Data for this exercise:
=== Section Start ===
/-- Unit g steps at a boundary (R322). -/
def State.gainStep (s : State) (g : Nat) : State :=
  if s.enabled againPage = false ∨ s.gf F.AGAIN.TARGET_EN g = 0 then s.setGain g ⟨0, 0, false⟩
  else
    let x := s.gain g
    let neg := (s.amem (s.watch g)).msb
    let zc := neg != x.neg
    let te := s.gainTarget g
    if x.g = te then s.setGain g { x with wait := 0, neg := neg }
    else if zc ∨ s.get againPage F.AGAIN.STEP_CFG_ZC_WAIT ≤ x.wait + 1 then
      let st : Int := s.get againPage F.AGAIN.STEP_CFG_STEP
      s.setGain g ⟨((x.g : Int) + iclamp (-st) st ((te : Int) - x.g)).toNat, 0, neg⟩
    else s.setGain g { x with wait := x.wait + 1, neg := neg }

/-- The duck rules at a marker (R326). (log 166, DEDUCED) -/
def State.duckRules (s : State) : State :=
  if s.enabled againPage = false then s
  else
    let held (r : Nat) : Bool :=
      let i := s.gf F.AGAIN.DUCK_KEY_INDEX r
      if s.gf F.AGAIN.DUCK_KEY_KIND r = 0 then bit s.audio.played (s.get aengPage (F.AENG.TRIG_PLAYER.at i))
      else decide (s.gf F.AGAIN.DUCK_DEPTH_THRESH r * 65536 ≤ (s.meter (i % 32)).peak)
    let old (r : Nat) : Nat := amGet (fun _ => 0) s.audio.duck r
    let new (r : Nat) : Nat :=
      if s.gf F.AGAIN.DUCK_KEY_VALID r = 0 then 0 else if held r then s.gf F.AGAIN.DUCK_KEY_HOLD r + 1 else old r - 1
    let s' := s.modAudio (fun a => { a with duck := forN (fun r l => amSet (fun _ => 0) l r (new r)) 16 a.duck })
    s'.put againPage F.AGAIN.DUCK_ACTIVE (forN (fun r m => m + b2n (decide (0 < new r)) * 2 ^ r) 16 0)

/-! Swaps (R324) -/

/-- Each unit of a list takes a gain. -/
def State.forceGains (s : State) (l : List Nat) (f : Nat → Nat) : State :=
  forL (fun g s => s.setGain g { s.gain g with g := f g, wait := 0 }) l s

/-- The swap completes at a boundary. -/
def State.swapDone (s : State) (w : SwapSt) : State :=
  let a := match (s.ctl abankPage).armed with
    | some i => i.tick
    | none => 0
  let s := s.swapOff.applyArmed abankPage w.bs w.seq
  s.jrecOwn 0x000E abankPage w.bs (jpay [(16, 1, 0), (17, 1, b2n w.outLate + 2 * b2n w.inLate), (24, 8, a)])

/-- The fade-in ends when every unit has reached its target, or at its timeout. (log 167, DEDUCED) -/
def State.fadeIn (s : State) (w : SwapSt) : State :=
  let l := s.bankOn.fadeIn
  if l.all (fun g => (s.gain g).g == s.gainTarget g) then s.swapDone w
  else if s.get abankPage F.ABANK.FADE_CFG ≤ w.count then
    (s.forceGains l s.gainTarget).swapDone { w with inLate := true }
  else s.modAudio (fun a => { a with swap := some { w with count := w.count + 1 } })

/-- The fade-out ends when every unit reads 0, or at its timeout; the swap falls on the next boundary. (log 167, DEDUCED) -/
def State.fadeOut (s : State) (w : SwapSt) : State :=
  let l := s.bankOff.fadeOut
  let set (s : State) (w : SwapSt) : State := s.modAudio (fun a => { a with swap := some w })
  if l.all (fun g => (s.gain g).g == 0) then set s { w with due := true }
  else if s.get abankPage F.ABANK.FADE_CFG ≤ w.count then
    set (s.forceGains l (fun _ => 0)) { w with due := true, outLate := true }
  else set s { w with count := w.count + 1 }

/-- The banks change places at boundary t. -/
def State.swapBanks (s : State) (w : SwapSt) (t : Nat) : State :=
  let new := s.bankOff
  let inRange (a : Nat) : Bool := new.zeros.any (fun z => decide (z.1 ≤ a) && decide (a < z.1 + z.2))
  let s := s.modAudio (fun a => { a with mem := amDrop inRange a.mem })
  let s := (s.put abankPage F.ABANK.BANK_STATE_ACTIVE (1 - s.activeBank)).put abankPage F.ABANK.BANK_STATE_PHASE 2
  let s := (s.put abankPage F.ABANK.BANK_STATE_INACTIVE_VALID (b2n s.bankOff.valid)).put abankPage F.ABANK.ACTIVE_LEN
    new.prog.length
  let s := s.forceGains new.fadeIn (fun _ => 0)
  s.fadeIn { w with due := false, bs := t, seq := s.get aengPage F.AENG.SAMPLE_SEQ + 1, count := 0 }

/-- The swap at boundary t. (log 167, DEDUCED) -/
def State.swapStep (s : State) (t : Nat) : State :=
  match s.get abankPage F.ABANK.BANK_STATE_PHASE, s.audio.swap with
  | 0, _ => s
  | 1, none => s.fadeOut ⟨1, false, 0, 0, false, false⟩
  | 1, some w => if w.due then s.swapBanks w t else s.fadeOut w
  | _, some w => s.fadeIn w
  | _, none => s.swapOff

/-! Players and trigger lines (R327–R329) -/

/-- A field of player r. -/
def State.plf (s : State) (r : Nat) (x : Fld) : Nat := s.get aengPage (x.at r)

/-- The channels of a stored frame, from its bytes. -/
def frameVals (fmt stereo : Nat) (d : List Byte) : List Int :=
  let n := if fmt = 0 then 2 else 4
  (upto 0 (1 + stereo)).map (fun c => sext (if fmt = 0 then 16 else 24) (bytesNat ((d.drop (n * c)).take n)))

/-- Frame f of player r's earcon, read from memory. (log 160, DESIGN CHOICE) The players' streams are of class ISO (R346). -/
def State.earcon (s : State) (r f n : Nat) : State × Option (List (List Int)) :=
  let fmt := s.plf r F.AENG.PLAY_CFG_FORMAT
  let st := s.plf r F.AENG.PLAY_CFG_STEREO
  let b := frameBytes fmt st
  let a := s.plf r F.AENG.PLAY_ADDR_LO + s.plf r F.AENG.PLAY_ADDR_HI * 0x100000000
  let q := s.mreadC ⟨0x60, s.plf r F.AENG.PLAY_CFG_OWNER, a + b * f, b * n, false, false, false⟩ 0
  (q.1, q.2.map (fun d => (upto 0 n).map (fun i => frameVals fmt st ((d.1.drop (b * i)).take b))))

/-- The head-buffer frames of player r arrive (R327). -/
def State.preloaded (s : State) (r : Nat) : State :=
  if (s.player r).pre = false then s
  else
    let q := s.earcon r 0 (min 2048 (s.plf r F.AENG.PLAY_FRAMES))
    match q.2 with
    | none => q.1.setPlayer r { s.player r with pre := false }
    | some l =>
      let s := q.1.setPlayer r { PlayerSt.idle with head := l }
      s.put aengPage F.AENG.PLAY_STATE_PRELOADED (s.get aengPage F.AENG.PLAY_STATE_PRELOADED ||| 2 ^ r)

/-- Frame f as the player has it: from the head buffer or the stream buffer; a frame past the end is left open (log 3). -/
def State.playFrame (s : State) (r f : Nat) : State × Option (List Int) :=
  if s.plf r F.AENG.PLAY_FRAMES ≤ f then
    (s.tookFree.tookFree, some [sext 24 s.free.toNat, sext 24 s.tookFree.free.toNat])
  else if f < 2048 then (s, (s.player r).head[f]?)
  else (s, ((s.player r).buf[f - (s.player r).base]?).join)

/-- Sample j of the earcon of player r, in frame units (R327). -/
def State.playSample (s : State) (r j : Nat) : State × Option (List Int) :=
  if s.plf r F.AENG.PLAY_CFG_RATE = 1 then s.playFrame r j
  else if j % 2 = 0 then s.playFrame r (j / 2)
  else
    match s.playFrame r (j / 2) with
    | (s, none) => (s, none)
    | (s, some a) =>
      match s.playFrame r (j / 2 + 1) with
      | (s, none) => (s, none)
      | (s, some b) => (s, some (List.zipWith (fun x y => (x + y + 1) / 2) a b))

/-- The samples that player r's earcon lasts. (log 162, DEDUCED) -/
def State.playLen (s : State) (r : Nat) : Nat :=
  s.plf r F.AENG.PLAY_FRAMES * (if s.plf r F.AENG.PLAY_CFG_RATE = 1 then 1 else 2)

/-- Player r plays. -/
def State.playing (s : State) (r : Nat) : Bool := bit (s.get aengPage F.AENG.PLAY_STATE_PLAYING) r

/-- The stream buffer of player r at a boundary (R327): frames that are played leave it, and of those that it has room
for some arrive; how many the spec leaves open, since it bounds no read. (log 253, DESIGN CHOICE) -/
def State.streamStep (s : State) (r : Nat) : State :=
  let x := s.player r
  let f := x.pos / (if s.plf r F.AENG.PLAY_CFG_RATE = 1 then 1 else 2)
  let base := max x.base f
  let buf := x.buf.drop (base - x.base)
  let want := min (s.plf r F.AENG.PLAY_FRAMES) (base + 2048) - (base + buf.length)
  let s := s.setPlayer r { x with base := base, buf := buf }
  if want = 0 then s
  else
    forN (fun _ s =>
      let x := s.player r
      let q := s.earcon r (x.base + x.buf.length) 1
      q.1.setPlayer r { q.1.player r with buf := (q.1.player r).buf ++ [q.2.map (fun l => l.headD [])] })
      (s.free.toNat % (want + 1)) s.tookFree

/-- Player r at boundary t (R327). -/
def State.playStep (s : State) (r t : Nat) : State :=
  if s.playing r = false then s
  else
    let x := s.player r
    if s.playLen r ≤ x.pos then
      ((s.put aengPage F.AENG.PLAY_STATE_PLAYING (s.get aengPage F.AENG.PLAY_STATE_PLAYING - 2 ^ r)).intBit aengPage 2).setPlayer r
        { x with out := [], starved := false }
    else
      let s := (s.modAudio (fun a => { a with played := a.played ||| 2 ^ r })).streamStep r
      let x := s.player r
      if x.starved then s.setPlayer r { x with pos := x.pos + 1, out := [] }
      else match s.playSample r x.pos with
        | (s, some v) =>
          let b := if s.plf r F.AENG.PLAY_CFG_FORMAT = 0 then 16 else 24
          s.setPlayer r { x with pos := x.pos + 1, out := v.map (fun y => y * (2 ^ (45 - b) : Nat)) }
        | (s, none) =>
          let s := s.setPlayer r { s.player r with pos := x.pos + 1, out := [], starved := true }
          let f := if s.plf r F.AENG.PLAY_CFG_RATE = 1 then x.pos else (x.pos + 1) / 2
          ((s.intBit aengPage 1).stat aengPage 3).jrecTo (s.plf r F.AENG.PLAY_CFG_OWNER) 0x000E aengPage t
            (jpay [(16, 1, 3), (17, 1, r), (20, 4, f)])

/-- A start of line k acts, or is dropped (R329). -/
def State.lineFire (s : State) (k : Nat) : State :=
  let r := s.get aengPage (F.AENG.TRIG_PLAYER.at k)
  if s.flag aengPage (F.AENG.TRIG_VALID.at k) && bit (s.get aengPage F.AENG.PLAY_STATE_PRELOADED) r then
    let s := (s.stat aengPage 4).put aengPage F.AENG.PLAY_STATE_PLAYING (s.get aengPage F.AENG.PLAY_STATE_PLAYING ||| 2 ^ r)
    s.setPlayer r { s.player r with pos := 0, starved := false, base := 2048, buf := [] }
  else s.stat aengPage 5

/-- The starts that reached lines before boundary t; starts of one line in one sample interval act once (R329). -/
def State.lineStartsAt (s : State) (t : Nat) : State :=
  let due := s.lineStarts.filter (fun e => decide (e.1 < t))
  let lines := due.foldl (fun l e => if l.contains e.2 then l else l ++ [e.2]) []
  forL (fun k s => s.lineFire k) lines { s with lineStarts := s.lineStarts.filter (fun e => !decide (e.1 < t)) }

/-- The latency tolerance of the players (R328). (log 161, DEDUCED) -/
def State.audTol (s : State) : Nat :=
  (upto 0 16).foldl (fun m r =>
    if s.playing r then
      let x := s.player r
      let rate := if s.plf r F.AENG.PLAY_CFG_RATE = 1 then 1 else 2
      let f := x.pos / rate
      let ahead := (x.head.length - f) + ((x.buf.drop (f - x.base)).takeWhile (·.isSome)).length
      min m (ahead * 6400 * rate)
    else m) 0xFFFFFFFF

/-! The sample program (R316–R319) -/

/-- A program that runs: the state, the accumulators, the cycles taken, what the code found in words of state memory
and of coefficient memory (address, for a coefficient word 65,536 more; cause of R386; syndrome), the sample number, the
source values, and the instructions left when the cycles are used up. -/
structure Run where
  s : State
  acc : List Int
  cyc : Nat
  errs : List (Nat × Nat × Nat)
  n : Nat
  src : List Int
  left : Nat

/-- What the code finds in the word that errs names as k, word a of bank `bank` (R316, R382, R383): none, or the cause of
R386. (log 252, DEDUCED) -/
def Run.finds (x : Run) (k bank a : Nat) : Run × Option Nat :=
  match x.errs.find? (fun e => e.1 == k) with
  | none => (x, none)
  | some e =>
    let x := { x with errs := x.errs.erase e }
    let tag := x.s.owner aengPage
    let entry := logEntry e.2.1 bank e.2.2 0x60 0 1 tag 0 a x.s.now
    if e.2.1 = 0 then ({ x with s := (x.s.bucketAdd 1 false).logAdd entry }, some 0)
    else ({ x with s := (x.s.logAdd entry).hitAcc 220 bank 1 0x60 tag 0 }, some e.2.1)

/-- A read of a state word, with what the code finds there (R316, R382, R383). -/
def Run.read (x : Run) (a : Nat) : Run × Int :=
  let v := (x.s.amem a).toInt
  let r := x.finds a 101 a
  match r.2 with
  | none => (r.1, v)
  | some 0 => ({ r.1 with s := r.1.s.stat aengPage 2, cyc := r.1.cyc + 1 }, v)
  | some _ => (r.1, 0)

/-- A lane stride. -/
def stride (k : Nat) : Int := if k = 1 then 1 else if k = 2 then -1 else 0

/-- The A address of lane l (R317). -/
def Run.addrA (x : Run) (w l : Nat) : Nat :=
  let o : Int := bits w 40 25 + l * stride (bits w 52 51)
  if bit w 41 then
    let r := x.s.bankOn.rings.getD (bits w 47 42) (0, 1)
    r.1 + (((x.n : Int) - o) % (max 1 r.2 : Nat)).toNat
  else (o % 65536).toNat

/-- Operand B of lane l (R317). Coefficient memory is bank 102, bank b of the program from word 8,192 b on; only a corrected state read costs a cycle (R316). (log 252, DEDUCED) -/
def Run.readB (x : Run) (w l : Nat) : Run × Int :=
  let a := (((bits w 24 12 : Nat) + l * stride (bits w 50 49) : Int) % 8192).toNat
  if bit w 48 then x.read a
  else
    let k := 8192 * x.s.activeBank + a
    let r := x.finds (65536 + k) 102 k
    match r.2 with
    | none => (r.1, (amGet (fun _ => (0 : BitVec 48)) x.s.bankOn.coefs a).toInt)
    | some 0 => ({ r.1 with s := r.1.s.stat aengPage 2 }, (amGet (fun _ => (0 : BitVec 48)) x.s.bankOn.coefs a).toInt)
    | some _ => (r.1, 0)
=== Section End ===
Your output should consist solely of the lines from the beginning of the entries through the line containing "if s.gf F.AGAIN.DUCK_KEY_VALID", reproduced exactly.

/-- Unit g steps at a boundary (R322). -/
def State.gainStep (s : State) (g : Nat) : State :=
  if s.enabled againPage = false ∨ s.gf F.AGAIN.TARGET_EN g = 0 then s.setGain g ⟨0, 0, false⟩
  else
    let x := s.gain g
    let neg := (s.amem (s.watch g)).msb
    let zc := neg != x.neg
    let te := s.gainTarget g
    if x.g = te then s.setGain g { x with wait := 0, neg := neg }
    else if zc ∨ s.get againPage F.AGAIN.STEP_CFG_ZC_WAIT ≤ x.wait + 1 then
      let st : Int := s.get againPage F.AGAIN.STEP_CFG_STEP
      s.setGain g ⟨((x.g : Int) + iclamp (-st) st ((te : Int) - x.g)).toNat, 0, neg⟩
    else s.setGain g { x with wait := x.wait + 1, neg := neg }

/-- The duck rules at a marker (R326). (log 166, DEDUCED) -/
def State.duckRules (s : State) : State :=
  if s.enabled againPage = false then s
  else
    let held (r : Nat) : Bool :=
      let i := s.gf F.AGAIN.DUCK_KEY_INDEX r
      if s.gf F.AGAIN.DUCK_KEY_KIND r = 0 then bit s.audio.played (s.get aengPage (F.AENG.TRIG_PLAYER.at i))
      else decide (s.gf F.AGAIN.DUCK_DEPTH_THRESH r * 65536 ≤ (s.meter (i % 32)).peak)
    let old (r : Nat) : Nat := amGet (fun _ => 0) s.audio.duck r
    let new (r : Nat) : Nat :=
      if s.gf F.AGAIN.DUCK_KEY_VALID r = 0 then 0 else if held r then s.gf F.AGAIN.DUCK_KEY_HOLD r + 1 else old r - 1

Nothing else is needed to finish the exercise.